Latest News & Research: 20 February 2018

This week: Ditch the fizzy if you’re getting busy… • The lift is out of order, take the stairs • Running protects memory and fights stress + more.

Ditch the fizzy if you’re getting busy…

Unless you live with your head buried in the sand, you’ll know that carbonated soft drinks have about as much place in a healthy diet as a staffer has in a politician’s love life.

Pretty much bereft of nutritional value other than the initial thirst quenching (hey – try water!), heavy consumption is often linked to obesity and overweight. In fact, in the US, one-third of sugar consumed is in the form of (often galactic-sized) soft drinks. Now new research has also found a link between daily consumption of sugary sodas and reduced fertility, in both women and men.

The study of almost 5,000 people, predominantly women, found that women who drank one soft drink a day had a 25% lower probability of conception, while men with the same habit had a 33% lower chance.

Lead study author Elizabeth Hatch, a professor of epidemiology at Boston University School of Public Health, said ‘Couples planning a pregnancy might consider limiting their consumption of these beverages, especially because they are also related to other adverse health effects.’

More evidence for exercise in fighting Alzheimer’s

We’ve reported on several previous studies that have found positive correlations between physical activity and the decreased risk of developing Alzheimer’s disease, and now new research has strengthened this school of thought.

US researchers have found that people with lower fitness levels experience faster deterioration of nerve fibres in the brain, which can lead to cognitive decline.

Commenting on the research, study author Dr Kan Ding, a neurologist from UT Southwestern's O'Donnell Brain Institute, said ‘This research supports the hypothesis that improving people's fitness may improve their brain health and slow down the ageing process.’

Dr Rong Zhang of UT Southwestern, said ‘Evidence suggests that what is bad for your heart is bad for your brain. We need studies like this to find out how the two are intertwined and hopefully find the right formula to help prevent Alzheimer's disease.’

The lift is out of order, take the stairs

Any physical activity is good for you (unless you’re running into a wall perhaps), but as we know, not every demographic finds it easy to work out – either due to physical, psychological or social reasons. Often, post-menopausal women are a case in point, feeling both physical and social discomfort when it comes to exercising in public. The answer. However, could be in everyone’s own home or apartment block.

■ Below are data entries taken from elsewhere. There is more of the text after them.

/-- An engine write stamps the line closed under the crew that started the operation (R319). -/
def State.closeStamp (s : State) (tag : Nat) (seq : BitVec 5) (x : Xl) : State :=
  if x.rc && inHbm x.pa then
    let l := lineOf x.pa
    s.setLine l { s.line l with stamp := { tag := tag, open_ := false, seq := seq } }
  else s

/-- The translated access of an agent of this package to n bytes, or why it is not performed here. The race check
of R320 is made when `check` holds. -/
def State.access (s : State) (w : Who) (va : W64) (n : Nat) (write check : Bool) : Except AccErr (Xl × State) :=
  match s.xlate w va write with
  | .error c => .error (.page c)
  | .ok x =>
    if x.home != s.ident.pkg then .error (.remote x)
    else
      let s := (s.underKey x.pa x.key).drainLine (lineOf x.pa)
      match if check then s.raceCheck w x else none with
      | some st => .error (.race st)
      | none => if !write && s.poisoned x.pa n then .error .ecc else .ok (x, s)

/-- The lines of an effect with their homes, or the failure of a translation. -/
def State.segs (s : State) (w : Who) (write : Bool) : List (Nat × Nat) → Except PageCause (List Seg)
  | [] => .ok []
  | (a, n) :: t => match s.xlate w (BitVec.ofNat 64 a) write with
    | .error c => .error c
    | .ok x => match State.segs s w write t with
      | .error c => .error c
      | .ok r => .ok ({ home := x.home, line := lineOf x.pa, off := x.pa % 128, n := n, key := x.key } :: r)

/-- The effects that a gang holds, or whose commit waits, with their lines (R229). -/
def State.heldSegs (s : State) (w : Who) (y : Gang) : List (MemOp × List Seg) :=
  (y.commits ++ y.held).flatMap fun h => h.ops.filterMap fun e => match e.2 with
    | .pstore _ _ => none
    | op => match s.segs w true (span op.va op.size) with
      | .ok l => some (op, l)
      | .error _ => none

/-- The bytes of a range within one line as an agent's own loads see them: with the effects that its gang holds (R229). -/
def State.ownBytes (s : State) (w : Who) (x : Xl) (n : Nat) : List Byte :=
  match w.own.bind s.gang? with
  | none => s.readPa x.pa n
  | some y =>
    if y.held.isEmpty && y.commits.isEmpty then s.readPa x.pa n
    else
      let l := lineOf x.pa
      (((ownView (s.heldSegs w y) (x.home, l, s.readPa (l * 128) 128)).2.2.drop (x.pa % 128)).take n)

/-- A plain load of n bytes within one line (R206, R229, R290, R320). -/
def State.plainLoad (s : State) (w : Who) (va : W64) (n : Nat) : Except AccErr (List Byte × State) :=
  match s.xlate w va false with
  | .error c => .error (.page c)
  | .ok x0 =>
    let hit := x0.home == s.ident.pkg && s.inL1 w.core (lineOf x0.pa) x0.key
    if hit && s.l1Poisoned w.core x0.pa n then .error .ecc
    else match s.access w va n false (!hit) with
    | .error e => .error e
    | .ok (x, s) =>
      .ok (s.ownBytes w x n, if x.cache == 1 then s else s.fillL1 w.core (lineOf x.pa) x.key)

/-- A plain store within one line (R206, R318). -/
def State.plainStore (s : State) (w : Who) (va : W64) (bs : List Byte) : Except AccErr State :=
  match s.access w va bs.length true true with
  | .error e => .error e
  | .ok (x, s) => .ok ((s.writePa w.core x.pa bs).openStamp w x)

/-- A strong load (R207, R229, R310). -/
def State.strongLoad (s : State) (w : Who) (va : W64) (n : Nat) : Except AccErr (List Byte × State) :=
  match s.access w va n false true with
  | .error e => .error e
  | .ok (x, s) => .ok (s.ownBytes w x n, s)

/-- A strong store: it opens no stamp (R310). -/
def State.strongStore (s : State) (w : Who) (va : W64) (bs : List Byte) : Except AccErr State :=
  match s.access w va bs.length true true with
  | .error e => .error e
  | .ok (x, s) => .ok (s.writePa w.core x.pa bs)

/-- An atomic of n bytes: the old bytes, and the state with f of them written (R210, R326). It reads and writes. -/
def State.atomic (s : State) (w : Who) (va : W64) (n : Nat) (f : List Byte → List Byte) :
    Except AccErr (List Byte × State) :=
  match s.access w va n true true with
  | .error e => .error e
  | .ok (x, s) =>
    if s.poisoned x.pa n then .error .ecc
    else .ok (s.readPa x.pa n, s.writePa w.core x.pa (f (s.readPa x.pa n)))

/-! ## Closing releases (R319) -/

/-- The open-line log of a crew is closed and its release sequence advances. -/
def State.closeLog (s : State) (c : Nat) : State :=
  match s.crew? c with
  | none => s
  | some y =>
    let close (z : Tbl Line) (e : Nat × BitVec 5) : Tbl Line :=
      z.modify e.1 fun ln =>
        if ln.stamp.tag = y.tag ∧ ln.stamp.seq = e.2 then { ln with stamp := { ln.stamp with open_ := false } }
        else ln
    { s with lines := y.log.foldl close s.lines }.setCrew c { y with log := [], seq := y.seq + 1 }

/-- A release at a scope: `.cluster` or wider closes (R319). -/
def State.release (s : State) (w : Who) (sc : Scope) : State :=
  match w.crew with
  | none => s
  | some c => if sc = .crew then s else s.closeLog c

/-- Who a scalar stream or a lane of a gang is. Its scalar loads see what it holds; a lane word's loads take their values
from `State.ownLoads` (R229). -/
def State.who (s : State) (a : Issuer) : Who :=
  let gr := match s.issuerGrid a with
    | some k => s.grid? k
    | none => none
  { asid := (gr.map (·.asid)).getD 0, part := (gr.map (·.part)).getD 0, core := a.core,
    crew := match a with
      | .gang g => (s.gang? g).map (·.crew)
      | .pilot _ => none,
    own := match a with
      | .gang g => some g
      | .pilot _ => none }

/-- The agent as the effects of its lane words reach memory, whose reads are given a view of their own (R229). -/
def Who.bare (w : Who) : Who := { w with own := none }

/-- The effects that a gang holds, with their lines (R229). -/
def State.ownEffects (s : State) (g : Nat) : List (MemOp × List Seg) :=
  match s.gang? g with
  | none => []
  | some y => s.heldSegs (s.who (.gang g)) y

/-! ## Lines of other packages that an operation reads one after the other (R293, R425) -/

/-- The line of another package that a reader has learned. -/
def State.peerLine (s : State) (r : Reader) (x : Xl) : Option (List Byte) :=
  (s.peer.find? fun e => e.by_ == r && e.home == x.home && e.line == lineOf x.pa && e.ask.isNone).map (·.data)

/-- The old values that a reader's atomic gave back, 8 bytes each. -/
def State.peerOld (s : State) (r : Reader) (x : Xl) (ask : Ask) : Option (List Byte) :=
  (s.peer.find? fun e => e.by_ == r && e.home == x.home && e.line == lineOf x.pa && e.ask == some ask).map (·.data)

/-- The AOP of the exchange of several words of a line in one step at its home slice: every word takes its operand if each
holds its compare value, and none does otherwise (R278, R279; log 14). -/
def swapAop : Nat := 13

/-- The payload of an atomic on a line, every entry for one lane (R424). -/
def Ask.payload (k : Ask) (lane : Nat) : List Byte := k.2.flatMap fun e => atmEntry lane e.1 e.2.1 e.2.2

/-- The `ATM` packet of an atomic on a line, on words of n bytes. -/
def State.askPacket (s : State) (x : Xl) (k : Ask) (n lane : Nat) : FabPacket :=
  { s.packet x.home .atm (k.payload lane) with
    keyid := x.key, pa := x.pa / 128 * 128, aop := k.1, scope := .device, ord := .rel, sz := if n = 8 then .b64 else .b32 }

/-- The `RD` packet of a line. -/
def State.linePacket (s : State) (x : Xl) (sc : Scope := .crew) : FabPacket :=
  { s.packet x.home .rd [] with keyid := x.key, pa := x.pa / 128 * 128, scope := sc }

/-- What a reader has learned is forgotten. -/
def State.dropPeer (s : State) (r : Reader) : State := { s with peer := s.peer.filter fun e => e.by_ != r }

/-- What a reader has learned of one line is forgotten. -/
def State.dropPeerLine (s : State) (r : Reader) (x : Xl) : State :=
  { s with peer := s.peer.filter fun e => !(e.by_ == r && e.home == x.home && e.line == lineOf x.pa) }

/-- A reader waits for another package. -/
def State.peerWaits (s : State) (r : Reader) : Bool := s.reqs.any fun q => q.for_ == .peer r

/-- A reader asks for what its operation needs next of another package: a line, or an atomic (R293, R425); `sc` is the scope
of a strong read. -/
def State.askPeer (s : State) (r : Reader) (e : AccErr) (sc : Scope := .crew) : State :=
  if s.peerWaits r then s
  else match e.bare with
    | .remote x =>
      if !s.streamRoom x.home then s
      else (s.request (s.linePacket x sc) (.peer r) (lineOf x.pa) []).2
    | .remoteAtomic x k n =>
      if !s.streamRoom x.home then s
      else (s.request (s.askPacket x k n 0) (.peer r) (lineOf x.pa) []).2
    | _ => s

/-! ## Faults that a scalar access raises -/

/-- The trap of a failed access at an address (R128, R300, R320). -/
def accTrap (va : W64) : AccErr → Trap
  | .at_ a e => accTrap a e
  | .page .ecc => { code := .ecc, va := va }
  | .page c => { code := .page, cause := some c, va := va }
  | .race st => { code := .race, stamp := st, va := va }
  | .ecc => { code := .ecc, va := va }
  | .code c => { code := c, va := va }
  | .wait => { code := .page, va := va }
  | .remote _ | .remoteAtomic _ _ _ | .stale _ => { code := .page, cause := some .badpa, va := va }

/-! ## Pushes (R28, R29) -/

/-- The KIND and INDEX of a queue's binding (R28). -/
def Gang.bound (y : Gang) (q : QReg) : Nat × Nat := (y.qmap[q.val].toNat / 32, y.qmap[q.val].toNat % 32)

/-- The products of a push to the accumulator port (R248): lane n's value for element 32 * (c mod 2) + n, NaNs and
infinities dropped and counted. -/
def pushBatch (c : Nat) (vals : LaneVec) (mask : Mask) : Batch :=
  let live := maskLanes mask
  let fin := live.filter fun n => isFin32 vals[n]
  { row := c / 2,
    products := (fin.map fun n =>
      let p := Fmt.f32.parts vals[n].toNat
      { elem := 32 * (c % 2) + n.val, sig := if p.1 then -(p.2.1 : Int) else p.2.1, exp := p.2.2 }).filter
        fun p => p.sig != 0,
    count := fin.length, drops := live.length - fin.length }

/-- A push of one entry (R29): a contribution to the accumulator port (R248), or an entry of the pilot command
mailbox (R260). None while the endpoint cannot accept it. -/
def State.pushQueue (s : State) (g : Nat) (q : QReg) (vals : LaneVec) (mask : Mask) : Option State :=
  match s.gang? g with
  | none => some s
  | some y =>
    let cl := clusterOf (coreOf g)
    match y.bound q with
    | (1, idx) =>
      let c := y.cursor[q.val].toNat
      let job : AccJob := .batches [pushBatch c vals mask] y.crew idx (.gang g) .push
      let s := s.setGang g { y with cursor := y.cursor.set q.val (BitVec.ofNat 7 (c + 1)) }
      let u := s.core (coreOf g)
      some (s.setCore (coreOf g) { u with port := u.port ++ [job] })
    | (4, _) =>
      let u := s.cluster cl
      if 16 ≤ u.mailbox.length then none
      else
        let e : QEntry := { grid := (s.issuerGrid (.gang g)).getD 0, vals := vals, mask := mask,
                            core := coreOf g % 4, gslot := g % 32, hole := none }
        some (s.setCluster cl { u with mailbox := u.mailbox ++ [e] })
    | _ => some s

/-- The place that a `var` word takes at its issue for the entry that it pushes when it completes, so that pushes take
effect in issue order (R78). None while the endpoint cannot accept it. -/
def State.pushHole (s : State) (g : Nat) (q : QReg) (var : Nat) : Option State :=
  match s.gang? g with
  | none => some s
  | some y =>
    let cl := clusterOf (coreOf g)
    match y.bound q with
    | (1, idx) =>
      let c := y.cursor[q.val].toNat
      let s := s.setGang g { y with cursor := y.cursor.set q.val (BitVec.ofNat 7 (c + 1)) }
      let u := s.core (coreOf g)
      some (s.setCore (coreOf g) { u with port := u.port ++ [.hole g var c y.crew idx] })
    | (4, _) =>
      let u := s.cluster cl
      if 16 ≤ u.mailbox.length then none
      else
        let e : QEntry := { grid := (s.issuerGrid (.gang g)).getD 0, vals := laneConst 0, mask := 0,
                            core := coreOf g % 4, gslot := g % 32, hole := some (g, var) }
        some (s.setCluster cl { u with mailbox := u.mailbox ++ [e] })
    | _ => some s

/-- The place of a word in an accumulator port takes its entry. -/
def AccJob.fill (g var : Nat) (vals : LaneVec) (mask : Mask) : AccJob → AccJob
  | .hole g' var' c crew tile =>
    if g' = g ∧ var' = var then .batches [pushBatch c vals mask] crew tile (.gang g) .push else .hole g' var' c crew tile
  | j => j

/-- The place of a word in its endpoint takes the entry that the word pushes. -/
def State.fillHole (s : State) (g var : Nat) (vals : LaneVec) (mask : Mask) : State :=
  let u := s.core (coreOf g)
  let v := s.cluster (clusterOf (coreOf g))
  (s.setCore (coreOf g) { u with port := u.port.map (AccJob.fill g var vals mask) }).setCluster (clusterOf (coreOf g))
    { v with mailbox := v.mailbox.map fun e =>
        if e.hole = some (g, var) then { e with vals := vals, mask := mask, hole := none } else e }

/-- The job is a place of a gang. -/
def AccJob.holeOf (g : Nat) : AccJob → Bool
  | .hole g' _ _ _ _ => g' == g
  | _ => false

/-- The places that a gang's incomplete words hold are given up. -/
def State.dropHoles (s : State) (g : Nat) : State :=
  let u := s.core (coreOf g)
  let v := s.cluster (clusterOf (coreOf g))
  (s.setCore (coreOf g) { u with port := u.port.filter fun j => !j.holeOf g }).setCluster (clusterOf (coreOf g))
    { v with mailbox := v.mailbox.filter fun e => !e.hole.any fun h => h.1 == g }

/-! ## Landing and completion of lane words (R59 to R64) -/

/-- The destination is a queue. -/
def LaneDst.isQueue : LaneDst → Bool
  | .q _ => true
  | .v _ | .p _ => false

/-- The result goes to a queue. -/
def LaneWrite.pushes (x : LaneWrite) : Bool := x.dst.isQueue

/-- Some byte of a scratchpad range is poisoned (R296). -/
def State.spoisoned (s : State) (pa n : Nat) : Bool :=
  s.spoison.any fun g => decide (g * 8 < pa + n) && decide (pa < g * 8 + 8)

New research analysis of a Korean study found that stage 2 hypertensive postmenopausal women who climbed 192 steps, two-to-five times a day for four days a week, experienced reductions in blood pressure and arterial stiffness as well as increases in leg strength.

Dr JoAnn Pinkerton, executive director of The North American Menopause Society said ‘This study demonstrates how simple lifestyle interventions such as stair climbing can be effective in preventing or reducing the negative effects of menopause and age on the vascular system and leg muscles of postmenopausal women with hypertension.’

Running protects memory and fights stress

New research has found that pulling on your runners and hitting the streets can lessen the negative impacts of chronic stress on the area of the brain responsible for learning and memory, the hippocampus.

Researchers found that the brains of ‘exercising mice’, that had undergone a four-week regime of regular exercise and were then exposed to stressful scenarios, retained normal synaptic strength levels – associated with good memory function. The brains of mice that did not exercise, and also experienced the same stressful scenarios, did not fare so well.

Lead study author Jeff Edwards, associate professor of physiology and developmental biology at BYU, said ‘The ideal situation for improving learning and memory would be to experience no stress and to exercise. Of course, we can't always control stress in our lives, but we can control how much we exercise. It's empowering to know that we can combat the negative impacts of stress on our brains just by getting out and running.’